* _WORK TO BE COMPLETED_:
The required output is the exact run of lines below that opens at the line with "bins | sel | mov" and closes at the line with "e4m3 | bf16 | f32".

====== AVAILABLE RECORDS

/-- A read of plain pieces answers what the slices hold and changes nothing. -/
theorem readPieces_plain (w : Who) (ps : List Piece) (s : State) (h : PlainPieces w ps s) :
    readPieces w ps s = ({ bytes := ps.flatMap (pieceBytes s), lbl := 0, poison := ps.any (fun p => (readLocal s p.sector).poison) }, s) := by
  have hg : ∀ (ps : List Piece) (a : Got), ps.foldl (fun (a : Got) p =>
      { a with bytes := a.bytes ++ pieceBytes s p, poison := a.poison || (readLocal s p.sector).poison }) a =
      { a with bytes := a.bytes ++ ps.flatMap (pieceBytes s), poison := a.poison || ps.any (fun p => (readLocal s p.sector).poison) } := by
    intro ps
    induction ps with
    | nil => intro a; simp
    | cons p ps ih => intro a; rw [List.foldl_cons, ih]; simp [Bool.or_assoc]
  unfold readPieces
  rw [foldlM_keep _ (fun (a : Got) p => { a with bytes := a.bytes ++ pieceBytes s p, poison := a.poison || (readLocal s p.sector).poison })
    (fun a => a.lbl = 0) s ps _ rfl, hg]
  · simp
  · intro p hp a ha
    obtain ⟨h1, h2, h3, h4, h5⟩ := h.each p hp
    have hn := holder_none w s p h.cache h1
    have hr := readSector_clean none p.sector s h.lines h3
    have hf := fromHost_local s p h4
    refine ⟨?_, ha⟩
    simp only [bind, StateT.bind, get, getThe, MonadStateOf.get, StateT.get, modify, modifyGet, MonadStateOf.modifyGet,
      StateT.modifyGet, pure, StateT.pure, hn, hf, hr, h2, h5, ha, joinAt_zero, charge, markPresent, if_true, Bool.false_eq_true, if_false]
    rfl

/-- A write of plain pieces goes through. -/
theorem writePieces_plain (w : Who) (ps : List Piece) (bs : List Byte) (l : Label) (s : State) (hc : w.cache = none)
    (h : ∀ p ∈ ps, p.page.stash = none ∧ paLocal p.pa = true) : (writePieces w ps bs l s).1 = .done := by
  have one : ∀ (p : Piece) (b : List Byte) (t : State), p.page.stash = none → paLocal p.pa = true → (writePiece w p b l t).1 = .done := by
    intro p b t h1 h2
    have hn := fun u => holder_none w u p hc h1
    have ho : ∀ l u, ∃ m v, oldPart w none p l u = (some m, v) := by
      intro l u
      unfold oldPart
      split
      · exact ⟨_, _, rfl⟩
      · exact ⟨_, _, rfl⟩
    unfold writePiece
    simp only [bind, StateT.bind, get, getThe, MonadStateOf.get, StateT.get, pure, hn, h2, Option.isNone_none, Bool.not_true, Bool.and_false,
      Bool.false_eq_true, if_false]
    obtain ⟨m, v, e⟩ := ho (joinAt w.die w.pid l p.page.lbl t).1 (joinAt w.die w.pid l p.page.lbl t).2
    simp only [e]
    rfl
  have key : ∀ (ps : List Piece) (a : WroteTo × List Byte) (t : State), a.1 = .done → (∀ p ∈ ps, p.page.stash = none ∧ paLocal p.pa = true) →
      ((ps.foldlM (fun (acc : WroteTo × List Byte) p => do
        let d ← writePiece w p (acc.2.take p.len) l
        return (if acc.1 = .done then d else acc.1, acc.2.drop p.len)) a : SM (WroteTo × List Byte)) t).1.1 = .done := by
    intro ps
    induction ps with
    | nil => intro a t ha _; exact ha
    | cons p ps ih =>
      intro a t ha h
      obtain ⟨h1, h2⟩ := h p (List.mem_cons_self ..)
      rw [List.foldlM_cons]
      refine ih _ _ ?_ (fun q hq => h q (List.mem_cons_of_mem _ hq))
      show (if a.1 = .done then (writePiece w p (a.2.take p.len) l t).1 else a.1) = .done
      rw [if_pos ha]
      exact one p _ t h1 h2
  exact key ps (.done, bs) s rfl h

end Sys2Proof.Machine
end

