/-- A sector of the slice with a side band has the current epoch afterwards, or the one before it with label 0 (R89). -/
theorem rewriteEpochs_side (k : Fin 32) {s : State} (h : CanonicalMemory s) {n : Nat} (hloc : paLocal (n * 64) = true)
    (hk : sliceOf s (n * 64) = k) (he : ((rewriteEpochs k s).sideAt n).epoch ≠ (s.slice k).epoch) (hn : s.sideAt n ≠ Side.none) :
    ((rewriteEpochs k s).sideAt n).epoch = (s.slice k).epoch - 1 ∧ ((rewriteEpochs k s).sideAt n).lbl = 0 := by
  have held : n ∈ heldSectors s k := (mem_heldSectors s k n).2 ⟨.inr (mem_of_mapGet_ne hn), hloc, hk⟩
  rw [sideAt_rewriteEpochs k n h, if_pos held] at he ⊢
  unfold Side.rewritten at he ⊢
  split at he
  · next hsame => exact absurd hsame he
  · next hother => rw [if_neg hother]; exact ⟨rfl, rfl⟩

/-! ### A written-back line (R89, R109) -/

/-- Every slice's key is the same. -/
def SameKeys (s t : State) : Prop := ∀ k, (t.slice k).keyGen = (s.slice k).keyGen

theorem SameKeys.of_eq {s t : State} (h : t.slices = s.slices) : SameKeys s t := fun k => by rw [State.slice, h, State.slice]

theorem SameKeys.trans {s t u : State} (h : SameKeys s t) (h' : SameKeys t u) : SameKeys s u := fun k => (h' k).trans (h k)

theorem sameKeys_updSlice (k : Fin 32) (f : Slice → Slice) (s : State) (hf : (f (s.slice k)).keyGen = (s.slice k).keyGen) :
    SameKeys s (s.updSlice k f) := by
  intro j
  by_cases h : j = k
  · rw [h, State.slice_updSlice_self, hf]
  · rw [State.slice_updSlice_ne _ _ _ _ h]

theorem raiseCause_slices (kind : Nat) (p : PartId) (vd j q d : Nat) (s : State) : (raiseCause kind p vd j q d s).slices = s.slices := by
  unfold raiseCause
  dsimp only
  split <;> rfl

theorem latchCores_slices (cs : List CoreId) (s : State) : (cs.foldl (fun s c => s.updCore c latchCore) s).slices = s.slices := by
  induction cs generalizing s with
  | nil => rfl
  | cons c cs ih => exact ih _

theorem fireSnap_slices (p : PartId) (src : Nat) (s : State) : (fireSnap p src s).slices = s.slices := by
  unfold fireSnap
  dsimp only
  split
  · rfl
  · exact latchCores_slices _ s

/-- A hit of a slice watchpoint installs no key (R108). -/
theorem watchSlice_keys (a : Author) (pa len : Nat) (s : State) : SameKeys s (watchSlice a pa len s) := by
  unfold watchSlice
  dsimp only
  split
  · exact SameKeys.of_eq rfl
  · next h hs _ =>
    have counted : ∀ n u, SameKeys u (countHits (sliceOf s pa) n u) := fun n u => sameKeys_updSlice _ _ _ rfl
    have latched : SameKeys s (countHits (sliceOf s pa) hs.length
        (s.updSlice (sliceOf s pa) (fun q => { q with wsrec := wsrecOf a h.idx, wshit := wd h.first }))) :=
      (sameKeys_updSlice _ _ _ rfl).trans (counted _ _)
    split
    · exact counted _ _
    · split
      · exact latched
      · split
        · exact latched.trans (SameKeys.of_eq ((fireSnap_slices _ _ _).trans (raiseCause_slices _ _ _ _ _ _ _)))
        · exact latched.trans (SameKeys.of_eq (raiseCause_slices _ _ _ _ _ _ _))

theorem putSector_keys (a : Author) (n o : Nat) (bs : List Byte) (l : Label) (p : Bool) (s : State) : SameKeys s (putSector a n o bs l p s) :=
  watchSlice_keys a (n * 64 + o) bs.length { s with
    mem := putBytes s.mem (n * 64) (overlay (readLocal s n).bytes o bs),
    side := mapSet Side.none s.side n { lbl := l, epoch := (s.slice (sliceOf s (n * 64))).epoch, poison := p } }

/-- Where an address lies depends on the partitions' PSL alone (R86). -/
theorem sliceOf_congr {s t : State} (h : ∀ p, (t.part p).psl = (s.part p).psl) (pa : Nat) : sliceOf t pa = sliceOf s pa := by
  have hpart : partOf t pa = partOf s pa := by
    refine congrArg (fun f => (List.finRange 32).find? f) (funext fun p => ?_)
    rw [Part.enabled, Part.inHbm, Part.base, Part.slice0, Part.slices, h p]
    rfl
  unfold sliceOf
  rw [hpart]
  split
  · next p _ => simp only [Part.base, Part.slice0, Part.slices, h p]
  · rfl

section
variable {s : State} (hc : CanonicalMemory s) (a : Author) (n o : Nat) (bs : List Byte) (l : Label) (p : Bool)

/-- What putting a sector leaves of memory, side bands and lines. -/
theorem putSector_store : (putSector a n o bs l p s).mem = putBytes s.mem (n * 64) (overlay (readLocal s n).bytes o bs) ∧
    (putSector a n o bs l p s).side = mapSet Side.none s.side n { lbl := l, epoch := (s.slice (sliceOf s (n * 64))).epoch, poison := p } ∧
    (putSector a n o bs l p s).lines = s.lines := by
  obtain ⟨hm, hs, hl⟩ := watchSlice_store a (n * 64 + o) bs.length { s with
    mem := putBytes s.mem (n * 64) (overlay (readLocal s n).bytes o bs),
    side := mapSet Side.none s.side n { lbl := l, epoch := (s.slice (sliceOf s (n * 64))).epoch, poison := p } }
  exact ⟨hm, hs, hl⟩

include hc

/-- The sector holds the old bytes with the new run over them. -/
theorem readLocal_putSector_self (hin : o + bs.length ≤ 64) :
    (readLocal (putSector a n o bs l p s) n).bytes = overlay (readLocal s n).bytes o bs := by
  obtain ⟨hm, hs, -⟩ := putSector_store (s := s) a n o bs l p
  have hcfg := putSector_config a n o bs l p s
  have hlen := overlay_readLocal_length s n hin
  have hside : (putSector a n o bs l p s).sideAt n = { lbl := l, epoch := (s.slice (sliceOf s (n * 64))).epoch, poison := p } := by
    rw [State.sideAt, hs]
    exact mapGet_mapSet_self hc.2
  rw [readLocal, hside, if_pos]
  · refine List.ext_getElem (by simp [hlen]) fun i hi _ => ?_
    rw [List.getElem_map, List.getElem_range, State.byteAt, hm]
    exact mapGet_putBytes_in hc.1 _ _ _ _
  · simp [Side.current, sliceOf_congr hcfg.psl, hcfg.epoch]

/-- Every other sector reads as before. -/
theorem readLocal_putSector_ne (hin : o + bs.length ≤ 64) {m : Nat} (hmn : m ≠ n) :
    (readLocal (putSector a n o bs l p s) m).bytes = (readLocal s m).bytes := by
  obtain ⟨hm, hs, -⟩ := putSector_store (s := s) a n o bs l p
  have hcfg := putSector_config a n o bs l p s
  have hkeys := putSector_keys a n o bs l p s
  have hlen := overlay_readLocal_length s n hin
  have hside : (putSector a n o bs l p s).sideAt m = s.sideAt m := by
    rw [State.sideAt, hs]
    exact mapGet_mapSet_ne hc.2 hmn
  have hbyte : ∀ i, i < 64 → (putSector a n o bs l p s).byteAt (m * 64 + i) = s.byteAt (m * 64 + i) := fun i hi => by
    rw [State.byteAt, hm]
    exact mapGet_putBytes_out hc.1 _ _ _ (by omega)
  unfold readLocal
  dsimp only
  rw [hside, sliceOf_congr hcfg.psl, Side.current, Side.current, hcfg.epoch, hkeys]
  split
  · exact List.map_congr_left fun i hi => hbyte i (List.mem_range.1 hi)
  · exact List.map_congr_left fun i hi => congrArg (Config.staleByte _ (m * 64 + i)) (hbyte i (List.mem_range.1 hi))
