-- ==== Sys2Proof/Syntax.lean ====
section
/-! DEFINITION. The syntax of the HV-3: operands, triggers, command words, issue groups, and the
steps of the part, one constructor for every row of the opcode table. -/

namespace Sys2Proof

/-- The kinds of partition of a core (R19). -/
inductive PrtKind where
  | ctl | vec | mat | mem
deriving DecidableEq, Repr

/-- What an encoding is judged against: the partition kind, the core kind, and whether the core is
the firmware core (R154, R367). -/
structure Ctx where
  prt : PrtKind
  fcore : Bool
  fw : Bool
deriving DecidableEq, Repr

/-- The function units (R154). -/
inductive UnitName where
  | br | lp | sy | ix0 | ix1 | cmp | imd | ks0 | ks1
  | va0 | va1 | vf0 | vf1 | vx | vp | vc | fs | fd
  | mx | kv | px | gm0 | gm1 | rw | tg
deriving DecidableEq, Repr

/-- A result latch of a unit (R56). -/
inductive LatchSel where
  | res | res1 | flag
deriving DecidableEq, Repr

/-- An operand port of a unit (R56). -/
inductive PortSel where
  | o1 | o2 | o3
deriving DecidableEq, Repr

/-- Modifier class W (R155). -/
inductive IntW where
  | d | w | h | b
deriving DecidableEq, Repr

/-- Modifier class F (R155). -/
inductive FpF where
  | f32 | f16 | bf16
deriving DecidableEq, Repr

/-- The formats of a conversion (R159). -/
inductive CvtF where
  | f32 | f16 | bf16 | e4m3 | e5m2 | e2m1 | int32 | uint32
deriving DecidableEq, Repr

/-- The RC field of an arithmetic opcode (R159). -/
inductive Rc where
  | csr | rne | rtz | rdn | rup
deriving DecidableEq, Repr

/-- The rounding modifier of a conversion (R159). -/
inductive CvtRnd where
  | csr | rne | rtz | rdn
deriving DecidableEq, Repr

/-- The integer conditions (R191). -/
inductive Cond where
  | eq | ne | lt | le | gt | ge | ltu | leu | gtu | geu
deriving DecidableEq, Repr

/-- The conditions of vc.fcmp (R209). -/
inductive FCond where
  | eq | ne | lt | le | gt | ge | un
deriving DecidableEq, Repr

/-- The conditions of fs.fcmp (R199). -/
inductive FsCond where
  | eq | lt | le | un
deriving DecidableEq, Repr

/-- Operations of ix (R190). -/
inductive IxOp where
  | add | sub | and | or | xor | andn | shl | shr | sar | rol | min | max | minu | maxu
  | clz | ctz | popc | bswap | bext | bins | sel | mov
deriving DecidableEq, Repr

/-- Predicate operations of cmp (R191). -/
inductive PredOp where
  | pand | por | pxor | pandn
deriving DecidableEq, Repr

/-- Operations of imd (R192). -/
inductive ImdOp where
  | mul | mulh | mulhu | div | divu | rem | remu
deriving DecidableEq, Repr

/-- Operations of va (R198). -/
inductive VaOp where
  | add | sub | mul | mulh | and | or | xor | andn | shl | shr | sar | min | max | minu | maxu | abs
  | sel | popc | clz | adds | subs
deriving DecidableEq, Repr

/-- Permutes, integer reductions and scans of vp (R205, R206). -/
inductive VpOp where
  | perm | bcast | rot | pack | unpk | cmprs | redadd | redmax | redmin | scan | xscan
deriving DecidableEq, Repr

/-- Floating reductions of vp (R207). -/
inductive VpFOp where
  | redadd | redmax | redmin
deriving DecidableEq, Repr

/-- Votes and counts of vc (R210). -/
inductive VoteOp where
  | any | all | cnt
deriving DecidableEq, Repr

/-- Arithmetic operations of vf (R199). -/
inductive VfOp where
  | add | sub | mul | fma | nma | min | max | abs | neg | rnd
deriving DecidableEq, Repr

/-- Operations of vx (R204). -/
inductive VxOp where
  | exp2 | log2 | rcp | rsqrt | div | sqrt | sincos
deriving DecidableEq, Repr

/-- Arithmetic operations of fs (R199). -/
inductive FsOp where
  | add | sub | mul | fma | min | max
deriving DecidableEq, Repr

/-- Operations of fd (R212). -/
inductive FdOp where
  | div | sqrt | rsqrt
deriving DecidableEq, Repr

/-- Compute triggers of mx (R230). -/
inductive MxOp where
  | mma | mmt | mad
deriving DecidableEq, Repr

/-- Destination format of kvk and kvv (R239). -/
inductive KvD where
  | e4m3 | bf16 | f32
deriving DecidableEq, Repr

/-- Size of gm ld, ld.s and st (R214). -/
inductive GmZ where
  | w | d | q | l
deriving DecidableEq, Repr

/-- Size of the small gm forms (R214). -/
inductive GmS where
  | n | b | h
deriving DecidableEq, Repr

/-- Atomics from add to cas (R219). -/
inductive AmoOp where
  | add | and | or | xor | min | max | minu | maxu | swap | cas
deriving DecidableEq, Repr

/-- Tag-table operations (R221). -/
inductive TgOp where
  | look | pin | unpin | inval | setag
deriving DecidableEq, Repr

/-- Scopes of sy.mark (R267). -/
inductive Scope where
  | prt | core | clu | dev | sys
deriving DecidableEq, Repr

/-- What lp.lrd selects (R182). -/
inductive LrdSel where
  | iter | rem | stg
deriving DecidableEq, Repr

/-- Every trigger of the opcode map (R156-R162). A Bool `u` names the second of two twin units; a
Bool `w32` the .w modifier where only .d and .w exist. -/
inductive Trigger where
  | brTgt (n : BitVec 2) | brJmp (n : BitVec 2) | brCall (n : BitVec 2) | brRet | brBkt | brTrap
  | lpLoop | lpLbrk | lpLrd (sel : LrdSel)
  | sySemw | sySema | sySemr | syJoin | syLock | syUnlock | syRgn | syMark (s : Scope)
  | syRah | syChk | syEvt
  | ix (u : Bool) (op : IxOp) (w : IntW)
  | cmp (c : Cond) (w : IntW) | cmpPred (op : PredOp)
  | imd (op : ImdOp) (w32 : Bool)
  | ksLd (u : Bool) | ksSt (u : Bool) | ksLdx (u : Bool) (w : IntW) | ksStx (u : Bool) (w : IntW)
  | ksLdb (u : Bool) (w : IntW)
  | va (u : Bool) (op : VaOp) (w : IntW)
  | vp (op : VpOp) (w : IntW) | vpF (op : VpFOp) (f : FpF) | vpClmul (w32 : Bool)
  | vcCmp (c : Cond) (w : IntW) | vcFcmp (c : FCond) (f : FpF) | vcVote (op : VoteOp)
  | vcClass (f : FpF)
  | vf (u : Bool) (op : VfOp) (rc : Rc) (f : FpF) | vfToE8m0 (u : Bool) (rc : Rc) (f : FpF)
  | vfFromE8m0 (u : Bool) (rc : Rc) | vfCvt (u : Bool) (d s : CvtF) (sat : Bool) (r : CvtRnd)
  | vx (op : VxOp) (rc : Rc) (f : FpF)
  | fs (op : FsOp) (rc : Rc) (f : FpF) | fsCmp (c : FsCond) (rc : Rc) (f : FpF)
  | fsCvt (d s : CvtF) (sat : Bool) (r : CvtRnd)
  | fd (op : FdOp) (rc : Rc)
  | mxBld (m : BitVec 3) | mxBsw (m : BitVec 3) | mxComp (op : MxOp) (m : BitVec 3) (z : Bool)
  | mxMcfg (m : BitVec 3)
  | kvLoad (key : Bool) (d : KvD) | kvAp | kvFrq (n : BitVec 2)
  | pxCsc (n : BitVec 2) | pxPack (p10 : Bool)
  | gmLd (u spec : Bool) (z : GmZ) | gmSt (u : Bool) (z : GmZ) | gmPref (u : Bool)
  | gmStSm (u : Bool) (z : GmS) | gmLdSm (u spec : Bool) (z : GmS)
  | gmAmo (u : Bool) (op : AmoOp) (w32 : Bool) | gmAmoFadd (u : Bool) | gmAmoNib (u : Bool)
  | rwWalk (pref : Bool)
  | tg (op : TgOp)
deriving DecidableEq, Repr

/-- A guard: the move executes when p xor neg is 1 (R76, R141). -/
structure Guard where
  pred : BitVec 4
  neg : Bool
deriving DecidableEq, Repr

/-- A source (R144, R145). `m` is the index of a CIM unit, used by mx alone. -/
inductive Src where
  | main (v : BitVec 3) (i : BitVec 13)
  | latch (u : UnitName) (sel : LatchSel) (m : BitVec 3)
  | ofile (j : BitVec 3)
  | pred (k : BitVec 4)
  | xi (j : BitVec 3)
  | hq (n : BitVec 4)
  | creg (i : BitVec 12)
  | scnt
  | coord
  | imm (x : BitVec 21)
deriving DecidableEq, Repr

/-- A destination (R142, R143). -/
inductive Dst where
  | main (v : BitVec 3) (i : BitVec 13)
  | ofile (j : BitVec 3)
  | pred (k : BitVec 4)
  | xo (q : BitVec 4) (j : BitVec 3)
  | hq (n : BitVec 4)
  | creg (i : BitVec 12)
  | sink
  | port (u : UnitName) (o : PortSel)
  | trig (t : Trigger)
deriving DecidableEq, Repr

/-- A move of an MM word (R141). -/
structure Move where
  g : Guard
  src : Src
  dst : Dst
deriving DecidableEq, Repr

/-- The empty move, as alas encodes it (R164). -/
def Move.empty : Move := ⟨⟨0, true⟩, .imm 0, .sink⟩

/-- Engine commands (R149). The number of copy and copyf is the dimension count minus 1. -/
inductive CmdOp where
  | copy (dims : Fin 3) | copyf (dims : Fin 3) | gath | scat | cred | cbc | mq | awalk | enc | dec
  | patch | fill | evict | wback | post
deriving DecidableEq, Repr

/-- The fields of a command word beside its engine and opcode (R147). -/
structure CmdFields where
  g : Guard
  wsem : BitVec 8
  wthr : BitVec 16
  ssem : BitVec 8
  sinc : BitVec 4
  cboff : BitVec 11
  imm : BitVec 32
deriving DecidableEq, Repr

/-- A word of a stream, less its PAIR bit (R138). -/
inductive WordF where
  | mm (a b : Move)
  | ml (g : Guard) (dst : Dst) (imm : BitVec 64)
  | mc (op : CmdOp) (c : CmdFields)
  | idle (n : BitVec 16)
deriving DecidableEq, Repr

/-- An issue group: one word, or two words joined by PAIR (R139). -/
structure Group where
  w0 : WordF
  w1 : Option WordF
deriving DecidableEq, Repr

/-- Where an error of R385 strikes: the structure code, the core, the partition, the unit id, and
the byte offset, slot, address or entry number within the structure. -/
structure EccSite where
  code : Nat
  core : Nat
  prt : Nat
  unit : Nat
  addr : Nat
deriving DecidableEq, Repr

/-- The kinds of access (R102). -/
inductive AccKind where
  | rd | wr | at
deriving DecidableEq, Repr

/-- A request that reaches a home agent by itself: a fill, a writeback or an uncached request of
at most one line (R107, R114). -/
structure HomeReq where
  kind : AccKind
  ia : BitVec 48
  data : List (BitVec 8)
  job : BitVec 32
deriving DecidableEq, Repr

/-- Where a PCIe request goes: to memory by its IA; to an offset of the BAR0 of a function of port 0, PF0 or
VF fn, from firmware through the loop-back window or from outside (R278, R312, R317); to an offset of the configuration
space of a function (R1). What firmware writes by a path that the manual does not name stands beside them: the entry of
a stream (R314), its own configuration (R316), and PACEn of a core (R318). -/
inductive PcieAddr where
  | ia (a : BitVec 48)
  | bar (fn off : Nat) (fw : Bool)
  | cfg (fn off : Nat)
  | stream (i : Nat)
  | fwconfig
  | pace (k n : Nat)
deriving DecidableEq, Repr

/-- A party that can wait on a handoff queue (R408). -/
inductive Party where
  | partition (k p : Nat)
  | codec (clu : Nat)
deriving DecidableEq, Repr

/-- By which path measurements are asked for (R316). -/
inductive MeasPath where
  | spdm (port : Nat)
  | smbus
deriving DecidableEq, Repr

/-- Requests to the DOE mailbox (R308, R415). -/
inductive DoeReq where
  | discovery | getVersion | getCapabilities | spdm | securedSpdm
deriving DecidableEq, Repr

/-- A firmware write of a home register (R107, R108, R111), or its order to write back and invalidate the lines of an
IA page in the LLC (R115). -/
inductive HomeRegWrite where
  | range (entry : Nat) (dw : Fin 4) (x : BitVec 64)
  | hptbase (x : BitVec 64)
  | cairnbase (x : BitVec 64)
  | llcFlush (iapg : BitVec 36)
deriving DecidableEq, Repr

============

* _ANSWER BOX_:
  | clz | ctz | popc | bswap | bext | bins | sel | mov
deriving DecidableEq, Repr

/-- Predicate operations of cmp (R191). -/
inductive PredOp where
  | pand | por | pxor | pandn
deriving DecidableEq, Repr

/-- Operations of imd (R192). -/
inductive ImdOp where
  | mul | mulh | mulhu | div | divu | rem | remu
deriving DecidableEq, Repr

/-- Operations of va (R198). -/
inductive VaOp where
  | add | sub | mul | mulh | and | or | xor | andn | shl | shr | sar | min | max | minu | maxu | abs
  | sel | popc | clz | adds | subs
deriving DecidableEq, Repr

/-- Permutes, integer reductions and scans of vp (R205, R206). -/
inductive VpOp where
  | perm | bcast | rot | pack | unpk | cmprs | redadd | redmax | redmin | scan | xscan
deriving DecidableEq, Repr

/-- Floating reductions of vp (R207). -/
inductive VpFOp where
  | redadd | redmax | redmin
deriving DecidableEq, Repr

/-- Votes and counts of vc (R210). -/
inductive VoteOp where
  | any | all | cnt
deriving DecidableEq, Repr

/-- Arithmetic operations of vf (R199). -/
inductive VfOp where
  | add | sub | mul | fma | nma | min | max | abs | neg | rnd
deriving DecidableEq, Repr

/-- Operations of vx (R204). -/
inductive VxOp where
  | exp2 | log2 | rcp | rsqrt | div | sqrt | sincos
deriving DecidableEq, Repr

/-- Arithmetic operations of fs (R199). -/
inductive FsOp where
  | add | sub | mul | fma | min | max
deriving DecidableEq, Repr

/-- Operations of fd (R212). -/
inductive FdOp where
  | div | sqrt | rsqrt
deriving DecidableEq, Repr

/-- Compute triggers of mx (R230). -/
inductive MxOp where
  | mma | mmt | mad
deriving DecidableEq, Repr

/-- Destination format of kvk and kvv (R239). -/
inductive KvD where
  | e4m3 | bf16 | f32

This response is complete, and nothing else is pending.